Hackers News

Three Packets Walk Into a Tunnel

A few weeks ago I stumbled onto an article about Traceroute entitled “Traceroute Isn’t Real” which was reasonably entertaining while also managing to be incorrect or misleading in many places. I assume the title is a deliberate allusion to “Birds Aren’t Real”, a well-known satirical conspiracy theory, so perhaps the traceroute article should also be read as satire. You don’t need me to tell you everything that’s wrong with the article because that task has been taken on by the tireless contributors of Hacker News, who have (on this occasion) done a pretty good job of criticism. 

One line that jumped out at me was the claim that “It is completely impossible for [MPLS] to satisfy the expectations of traceroute”. Not only is this a claim that I know to be false, but I have a vivid memory of how we came to make MPLS support traceroute when we were designing the Tag Switching header among my colleagues at Cisco in 1996. (MPLS is the IETF standard that followed fairly directly from the design of Tag Switching, and the headers are nearly identical.) This was a heated debate which is why I remember it so well today.

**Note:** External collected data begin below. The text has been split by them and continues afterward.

-- ==== Sys2Proof/Safety.lean ====
section
/-! DEFINITION. The terms claims are stated in: what the environment answers, what a frame leaves on
the lines, what the chip holds once it has taken all that reached it, and the invariants of a safe
run. -/

namespace Sys2Proof.Machine

/-! ## The environment's answers -/

/-- The environment's next answers are these, oldest first (true is ok): a claim about a list of
answers is a claim about every environment that gives them (rules R72, R123). -/
def answersAre : List Bool → Env → Prop
  | [], _ => True
  | a :: rest, e => (nextAnswer e).1 = a ∧ answersAre rest (nextAnswer e).2

/-- The environment's next n answers are all ok. -/
def answersOk (n : Nat) (e : Env) : Prop := answersAre (List.replicate n true) e

/-- The environment after n answers. -/
def skipAnswers : Nat → Env → Env
  | 0, e => e
  | n + 1, e => skipAnswers n (nextAnswer e).2

/-! ## A frame on the lines (rules R109, R125, R129, R130) -/

/-- How many line actions a frame has. -/
def frameActions (p : Params) : Nat := if p.hasCsPin then 4 else 2

/-- The trace of a successful frame: chip-select to its active level (if the block has the pin), the
mode line, the bytes, chip-select to its inactive level. -/
def frameEvents (p : Params) (dc : Bool) (bytes : List Byte) : List LineEvent :=
  if p.hasCsPin then
    [.pin .cs p.csActive, .pin .dc dc, .tx (levelOf dc) bytes, .pin .cs (!p.csActive)]
  else [.pin .dc dc, .tx (levelOf dc) bytes]

/-- The traces of successful command frames, one byte each, in order. -/
def commandEvents (p : Params) (bytes : List Byte) : List LineEvent :=
  bytes.flatMap (fun b => frameEvents p false [b])

/-- The traces a frame can leave that ends with BusError: one for each of its line actions that can be
the first to fail (rules R120, R121, R127). -/
def failedFrameEvents (p : Params) (dc : Bool) (bytes : List Byte) : List (List LineEvent) :=
  if p.hasCsPin then
    [[.pinFail .cs],
     [.pin .cs p.csActive, .pinFail .dc],
     [.pin .cs p.csActive, .pin .dc dc, .txFail (levelOf dc) bytes],
     [.pin .cs p.csActive, .pin .dc dc, .tx (levelOf dc) bytes, .pinFail .cs]]
  else [[.pinFail .dc], [.pin .dc dc, .txFail (levelOf dc) bytes]]

/-- The latches after a successful frame. -/
def frameLines (p : Params) (dc : Bool) (l : Lines) : Lines where
  resl := l.resl
  dcl := levelOf dc
  csl := if p.hasCsPin then levelOf (!p.csActive) else l.csl

/-- The bytes of a frame as the chip receives them. -/
def chipBytes (dc : Bool) (bytes : List Byte) : List ChipInput := bytes.map (fun b => .byte dc b)

/-- The trace of one band of FLUSH: its address frame and its data frame (rule R229). -/
def bandEvents (p : Params) (m : Memory) (b : Fin 6) : List LineEvent :=
  frameEvents p false (addressBytes p.enc { col := 0, band := b }) ++ frameEvents p true (bandBytes m b)

/-- The bands FLUSH sends, ascending (rule R226, L1). -/
def sentBands (s : State) : List (Fin 6) :=
  ([0, 1, 2, 3, 4, 5] : List (Fin 6)).filter (fun b => s.params.flushAll || isDirty s b)

/-- CUR after the bands sent: where the last data burst left it, or as it was (rule R226, L3). -/
def cursorAfter (mode : AddrMode) (sent : List (Fin 6)) (c : Cursor) : Cursor :=
  match sent.getLast? with
  | some b => advanceN mode 84 { col := 0, band := b }
  | none => c

/-! ## The command bytes of the controller's sequences -/

/-- The bytes INIT sends, one frame each (rule R164, I1 to I6). -/
def initBytes (s : State) : List Byte :=
  [fsByte s false true, byteVOP s.params.enc s.cfg.contrast, byteTC s.params.enc s.cfg.tc,
   byteBIAS s.params.enc s.cfg.bias, fsByte s false false, dispByte s.params.enc .normal]

/-- The bytes a configuration operation sends, one frame each, b being the byte of its value
(rules R166 to R168, steps 1 to 4). -/
def configBytes (b : Byte) (s : State) : List Byte :=
  [fsByte s false true, b, fsByte s false false, dispByte s.params.enc s.cfg.dispmode]

/-! ## The state guards (rule R252) -/

/-- The table of rule R252: in which controller states the guard of an operation passes. -/
def allowedIn : Instr → CtrlState → Bool
  | .init, c => decide (c = .inReset)
  | .setContrast _, c => decide (c = .basic)
  | .setBias _, c => decide (c = .basic)
  | .setTc _, c => decide (c = .basic)
  | .pwrDown, c => decide (c = .basic)
  | .pwrUp, c => decide (c = .poweredDown)
  | .setAddr _ _, c => decide (c = .basic)
  | .flush, c => decide (c = .basic)
  | .reset, _ | .setPixel _ _ _, _ | .clrPixel _ _, _ | .getPixel _ _, _ | .clear, _
  | .wrChar _, _ | .geometry, _ | .drawPixel _ _ _, _ => true
  | .cmdFunctionSet _ _ _, _ | .cmdDisplayControl _ _, _ | .cmdSetY _, _ | .cmdSetX _, _
  | .cmdSetTc _, _ | .cmdSetBias _, _ | .cmdSetVop _, _ | .data _, _ => true

/-! ## The latches and the trace (rules R35, R44) -/

/-- What one element of the trace says of the latches. -/
def replayEvent (l : Lines) (e : LineEvent) : Lines :=
  match e with
  | .pin .res v => { l with resl := levelOf v }
  | .pin .dc v => { l with dcl := levelOf v }
  | .pin .cs v => { l with csl := levelOf v }
  | .pinFail .res => { l with resl := .unknown }
  | .pinFail .dc => { l with dcl := .unknown }
  | .pinFail .cs => { l with csl := .unknown }
  | .tx _ _ => l
  | .txFail _ _ => l
  | .wait _ => l

/-- The level last driven on each line, U before the first drive, read off the trace. -/
def replayLines (lt : List LineEvent) : Lines :=
  lt.foldl replayEvent { resl := .unknown, dcl := .unknown, csl := .unknown }

/-! ## The chip after all that reached it -/

/-- The effect of a chip instruction on the receiver (rules R141 to R148). -/
def chipEffect (i : Instr) (c : Chip) : Chip :=
  match i with
  | .cmdFunctionSet pd v h => chipFunctionSet pd v h c
  | .cmdDisplayControl d e => chipDisplayControl d e c
  | .cmdSetY y => chipSetY y c
  | .cmdSetX x => chipSetX x c
  | .cmdSetTc t => chipSetTc t c
  | .cmdSetBias b => chipSetBias b c
  | .cmdSetVop v => chipSetVop v c
  | .data d => chipData d c
  | .reset | .init | .setContrast _ | .setBias _ | .setTc _ | .pwrDown | .pwrUp
  | .setPixel _ _ _ | .clrPixel _ _ | .getPixel _ _ | .clear | .setAddr _ _ | .flush
  | .wrChar _ | .geometry | .drawPixel _ _ _ => c

/-- The mode level and the bits of an input, none for a reset pulse. -/
def ChipInput.bits : ChipInput → Option (Bool × List Bool)
  | .resetPulse => none
  | .byte dc b => some (dc, bitsOf b)
  | .part dc k b => some (dc, (bitsOf b).take k.val)

/-- The bits that stand in the shift register once more have arrived where stray ones were: after
them if they are kept, else alone (log 8). -/
def bitsStanding (c : Chip) (bits : List Bool) : List Bool :=
  (if Config.strayBitsKept c.draws then c.held else []) ++ bits

/-- The receiver after some bits have been shifted in under a mode level. -/
def chipTakeBits (enc : Enc) (dc : Bool) (bits : List Bool) (c : Chip) : Chip :=
  match chipShift bits (chipSettle c) with
  | (none, c) => c
  | (some b, c) =>
    match decodeChip enc dc c.h b with
    | .ok i => chipEffect i c
    | .error _ => c

/-- The receiver after one input. -/
def chipTake (enc : Enc) (c : Chip) (e : ChipInput) : Chip :=
  match e with
  | .resetPulse => chipReset c
  | .byte dc b => chipTakeBits enc dc (bitsOf b) c
  | .part dc k b => chipTakeBits enc dc ((bitsOf b).take k.val) c

/-- The receiver once it has taken everything that reached it. -/
def drained (s : State) : Chip := s.wire.foldl (chipTake s.params.enc) s.chip

/-! ## Invariants of a safe run -/

/-- RSLT has the layout of rule R100, with a status an operation can complete with (rule R240). -/
def resultOk (w : Word) : Prop :=
  w.extractLsb' 24 8 = 0#8 ∧ (resultStatus w).toNat ≤ 4 ∧
    (resultStatus w ≠ statusOk → resultVal w = 0#16)

/-- What holds between operations in every run: TXB is empty and UPC idle (rule R46 (c)), both
memories are in canonical form, RSLT has its layout, the latches are the levels last driven
(rule R35), and the chip's shift register holds no whole byte (log 8). Rules R46 (a), (b), (d) and (f)
are in the types of State. -/
structure Inv (s : State) : Prop where
  txbEmpty : s.txb = []
  upcIdle : s.upc = none
  fbWf : Memory.wf Config.fbUnlisted s.fb = true
  ddramWf : Memory.wf Config.ddramUnlisted s.chip.ddram = true
  rsltOk : resultOk s.rslt
  latches : s.lines = replayLines s.lt
  heldShort : s.chip.held.length < 8

/-- Row b of the chip's DDRAM is band b of the framebuffer, byte for byte. -/
def rowShown (c : Chip) (m : Memory) (b : Fin 6) : Prop :=
  ∀ k < 84, ddramRead c.ddram (bandIndex b k) = some (fbRead m (bandIndex b k))

/-- The chip's mode bits are what STATE means between operations (rule R32). -/
def modesAgree (s : State) (c : Chip) : Prop :=
  (s.ctrl = .basic → c.h = false ∧ c.pd = false ∧ c.v = s.cfg.addrmode) ∧
  (s.ctrl = .poweredDown → c.h = false ∧ c.pd = true ∧ c.v = s.cfg.addrmode)

/-- The framebuffer with its dirty flags is a shadow of DDRAM: once the chip has taken all that
reached it, no stray bits stand in its shift register, its modes agree with STATE and every band whose
flag is clear is shown (rules R76, R231, R46 (e)). It rests on the receiver assumptions R79 to R84. -/
structure InSync (s : State) : Prop where
  noStrayBits : (drained s).held = []
  modes : modesAgree s (drained s)
  shown : ∀ b, isDirty s b = false → rowShown (drained s) s.fb b

end Sys2Proof.Machine
end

It was a classic “design by committee” situation and we know how those things generally turn out (48-byte cells, anyone?), although I think this one was better than most in the end. So let’s wind our time machine back to 1996 and I will reconstruct the process that led to the MPLS header being what it is today, complete with its configurable support of traceroute.

Designing Labels at a Router Company

I joined Cisco in 1995 to be part of the team that was tasked with figuring out how the new and exciting (at the time) technology of ATM could be “integrated” into the IP-centric product line of Cisco. There were plenty of ideas already floating around, with IP-over-ATM standards developing at the IETF and the ATM Forum. By early 1996 there were half a dozen engineers at Cisco sharing ideas on what this “integration” might look like when Yakov Rekhter sent around a 2-page document outlining the basic ideas of Tag Switching. When I read it, the idea seemed like a qualitative improvement on everything else I had seen or discussed, and my colleagues agreed. We fairly quickly lined up executive support to flesh out those two pages into an architecture and proceed to implementing it on the Cisco product line of both routers and ATM switches. We started working through the details that would need to be nailed down before any sort of implementation could start. One essential detail was the packet header format for tag switched packets. 

It’s important at this point to acknowledge some of the related ideas that were around at the time. After Yakov’s 2-pager paper had won support of our design team, but before we had said much about it in public, a startup called Ipsilon came out of stealth mode with a flurry of announcements. They had also figured out a way to combine IP routing with ATM switching (cleverly calling their approach IP Switching). Their design was quite different from ours, but they made a splash with it, including the then-novel idea of publishing several informational RFCs to describe the protocols that made their system work. It’s fair to say that the executive support for Tag switching was much easier to obtain thanks to the amount of buzz around Ipsilon.

We later realized that the central idea of Tag switching, which was to associate fixed-length labels with variable-length IP prefixes from the routing table, had been invented and published by Girish Chandranmenon and George Varghese in SIGCOMM 1995. They called it “threaded indices”. That paper definitely pre-dated Yakov’s 2-pager, so I think they can be considered the true inventors of this core aspect of Tag Switching and MPLS. 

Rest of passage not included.